Tuesday 18 October 2011

Lab time I, 18 October 2011

Research into independent projects begin.   We continue to explore the nature of 'the task', how does it differ from an instruction?  how is it related to a larger theme/idea/concept 'methodologically' not just descriptively or demonstratively?   For the purpose of the group's experience, at this stage we are setting general questions about creative processes to prompt work-investigations towards a  pool of shared experiences that will then become specific and individual, some sort of creative-social-research pathogenesis...
I ask them to devise a task, from an idea that is beginning to take shape, or a further development of something from the past two weeks, or a counter proposal....  but they will give the task to another, not explore it themselves.  By asking them to pass the task to someone else I am asking them to stop and consider the language used to set the task (how the choice of words affects this), what the task imposes on the other, what choices it opens up.  Then, to witness the effect of the task as a way to become aware first hand of the relationship of concepts to an immediate practice, to also see the effect the task has on a  'body' (not just see the movement it produces), from this,  only  then elucidate what may be a second stage of development from 'within' so to speak....  Each team works half an hour on each task, before switching....

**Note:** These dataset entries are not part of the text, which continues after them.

-- ==== Sys2Proof/Tests/Slice0.lean ====
section
/-! SUPPORT. The model's own tests. Expected results are those of spec/95_test_vectors.md (the vector is named beside each) or of
the tables and pseudocode of the rule named. The second half holds, for every statement of
Certificates/Slice0/Obligations.lean with hypotheses, one witness theorem `witness_<Name>`: concrete states and operands, for
each clause, that meet all its hypotheses together. -/

namespace Sys2Proof.Machine

/-! ### Decoding: words written out bit by bit, RSV · MS · B · A · D · OP (30_encoding.md R81, R84, R92) -/

theorem test_decode_nop : decode (0b00000000000#11 ++ 0b0#1 ++ 0b0000#4 ++ 0b0000#4 ++ 0b0000#4 ++ 0b00000000#8) = .ok .nop := by
  decide
theorem test_decode_mmul :
    decode (0b00000000000#11 ++ 0b1#1 ++ 0b0010#4 ++ 0b0001#4 ++ 0b0011#4 ++ 0b00000001#8) = .ok (.mmul 3 1 2 .n) := by decide
theorem test_decode_fsqr :
    decode (0b00000000000#11 ++ 0b0#1 ++ 0b0000#4 ++ 0b1110#4 ++ 0b1001#4 ++ 0b00000010#8) = .ok (.fsqr 9 14 .p) := by decide
theorem test_decode_mr2 :
    decode (0b00000000000#11 ++ 0b1#1 ++ 0b0000#4 ++ 0b0000#4 ++ 0b0111#4 ++ 0b00000011#8) = .ok (.mr2 7 .n) := by decide
theorem test_decode_minv :
    decode (0b00000000000#11 ++ 0b0#1 ++ 0b0000#4 ++ 0b0100#4 ++ 0b0101#4 ++ 0b00000100#8) = .ok (.minv 5 4 .p) := by decide
theorem test_decode_padd :
    decode (0b00000000000#11 ++ 0b0#1 ++ 0b0001#4 ++ 0b0000#4 ++ 0b0010#4 ++ 0b00010000#8) = .ok (.padd 2 0 1) := by decide
theorem test_decode_pdbl :
    decode (0b00000000000#11 ++ 0b0#1 ++ 0b0000#4 ++ 0b0111#4 ++ 0b0001#4 ++ 0b00010001#8) = .ok (.pdbl 1 7) := by decide
theorem test_decode_pmul :
    decode (0b00000000000#11 ++ 0b0#1 ++ 0b1111#4 ++ 0b0110#4 ++ 0b0001#4 ++ 0b00010010#8) = .ok (.pmul 1 6 15) := by decide
theorem test_decode_pchk :
    decode (0b00000000000#11 ++ 0b0#1 ++ 0b0000#4 ++ 0b0011#4 ++ 0b0000#4 ++ 0b00010011#8) = .ok (.pchk 3) := by decide

/-- Byte lane 0 carries bits 7:0 (20_memory.md R67): `pmul q1, q0, v4` is 0x00040112 (30_encoding.md R92). -/
theorem test_decode_bytes : decodeBytes [0x12, 0x01, 0x04, 0x00, 0xAA] = .ok (.pmul 1 0 4, [0xAA]) := by decide
theorem test_decode_truncated : decodeBytes [0x12, 0x01, 0x04] = .error .truncated := by decide

/-! ### Well-formedness: an ill-formed word for each clause of `legal` (section 3.1 of the vectors), refused by name -/

theorem test_legal_vectors :
    ([0x00000000, 0x00000001, 0x001FFF01, 0x00100002, 0x00100F03, 0x00100504, 0x00077710, 0x00080012, 0x000F7712, 0x00007013]
      : List Word).all legal = true := by decide
theorem test_ill_formed_unused_fields :
    ([0x00000100, 0x00001000, 0x00010000, 0x00100000, 0x00010002, 0x00010004, 0x00001003, 0x00010003, 0x00010011, 0x00000113,
      0x00010013] : List Word).all (fun w => !legal w) = true := by decide
theorem test_ill_formed_modulus_select :
    ([0x00100010, 0x00100011, 0x00100012, 0x00100013] : List Word).all (fun w => !legal w) = true := by decide
theorem test_ill_formed_pair :
    ([0x00080010, 0x00000810, 0x00008010, 0x00000811, 0x00008011, 0x00000812, 0x00008012, 0x00008013] : List Word).all
      (fun w => !legal w) = true := by decide
theorem test_ill_formed_reserved :
    ([0x00200001, 0x80000000, 0x01FFFF01, 0x00000005, 0x00000014, 0x000000FF] : List Word).all (fun w => !legal w) = true := by
  decide
theorem test_refusals_by_name :
    decode 0x00200001 = .error .reservedBits ∧ decode 0x00000005 = .error .reservedOpcode ∧
    decode 0x00010002 = .error .unusedField ∧ decode 0x00100010 = .error .modulusOnPoint ∧
    decode 0x00000810 = .error .pairRange := by decide

/-- Ill-formed source lines (30_encoding.md R91): vT must differ from the sources. -/
theorem test_ill_formed_lines :
    assembleProgram [.tomont .p 1 2 2] = none ∧ assembleProgram [.frommont .n 1 2 2] = none ∧
    assembleProgram [.modmul .p 1 2 3 2] = none ∧ assembleProgram [.modmul .p 1 2 3 3] = none ∧
    assembleProgram [.bz 1 ['x']] = none := by decide

/-! ### Instructions: one completion step each -/

/-- A register file: P, A, B, N, the identity flags, and the value registers from V[0] on (the rest 0). -/
def regsOf (p a b n : Nat) (inf : BitVec 8) (vs : List Nat) : Registers :=
  { v := Vector.ofFn fun i => BitVec.ofNat 256 (vs.getD i.val 0)
    inf := inf, p := BitVec.ofNat 256 p, a := BitVec.ofNat 256 a, b := BitVec.ofNat 256 b, n := BitVec.ofNat 256 n }

/-- A BUSY state whose command is to complete next: word 0, snapshot and registers `S`. -/
def busyWith (S : Registers) : State := { State.reset with regs := S, engine := .busy 0 S 0 }

/-- The state a command leaves from `busyWith S`. -/
def after (i : Instr) (S : Registers) : State :=
  match exec i (busyWith S) with
  | .next t => t
  | .fault _ => State.reset
  | .refused _ => State.reset

/-- The STATUS word after a command. -/
def statusAfter (i : Instr) (S : Registers) : Word := (after i S).statusWord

A bit of all this is allowing ourselves to be lost...so as to enter fully into this idea of the re-search... and its consequent find.... both objet -- sujet trouvee....  at the end...origin.


As a challenge, for the final stage, I ask them to bring the evolution of the task back to themselves, to be the agents of the second stage of evolution but taking the information from the previous stage to bear upon it,.  That is we are dealing with issues of methodology not of aesthetic judgement, the point is not to do the task as I would have wanted it to happen, but to allow the clarifications/modifications to take us somewhere new, perhaps....to take us to further understand how we are beginning to articulate both physically and conceptually a process...that is important, we are not dealing with 'style', but of method of practice, these are related but not the same, a distinction missed in all aspects of choreography from criticism to pedagogy...

Towards the end as 'homework' for Thursday's session, we try to connect to some of the issues of session 1.  Then we look at 'yesterday bearing upon today'.  Today we are looking at how 'today bears upon tomorrow'.  Again, may seem simplistic  but  is actually  at the heart of the intentional arch that has been the subject of so much dance phenomenology debates and an inevitable/necessary question if one wants to reflect on an emerging method of practice.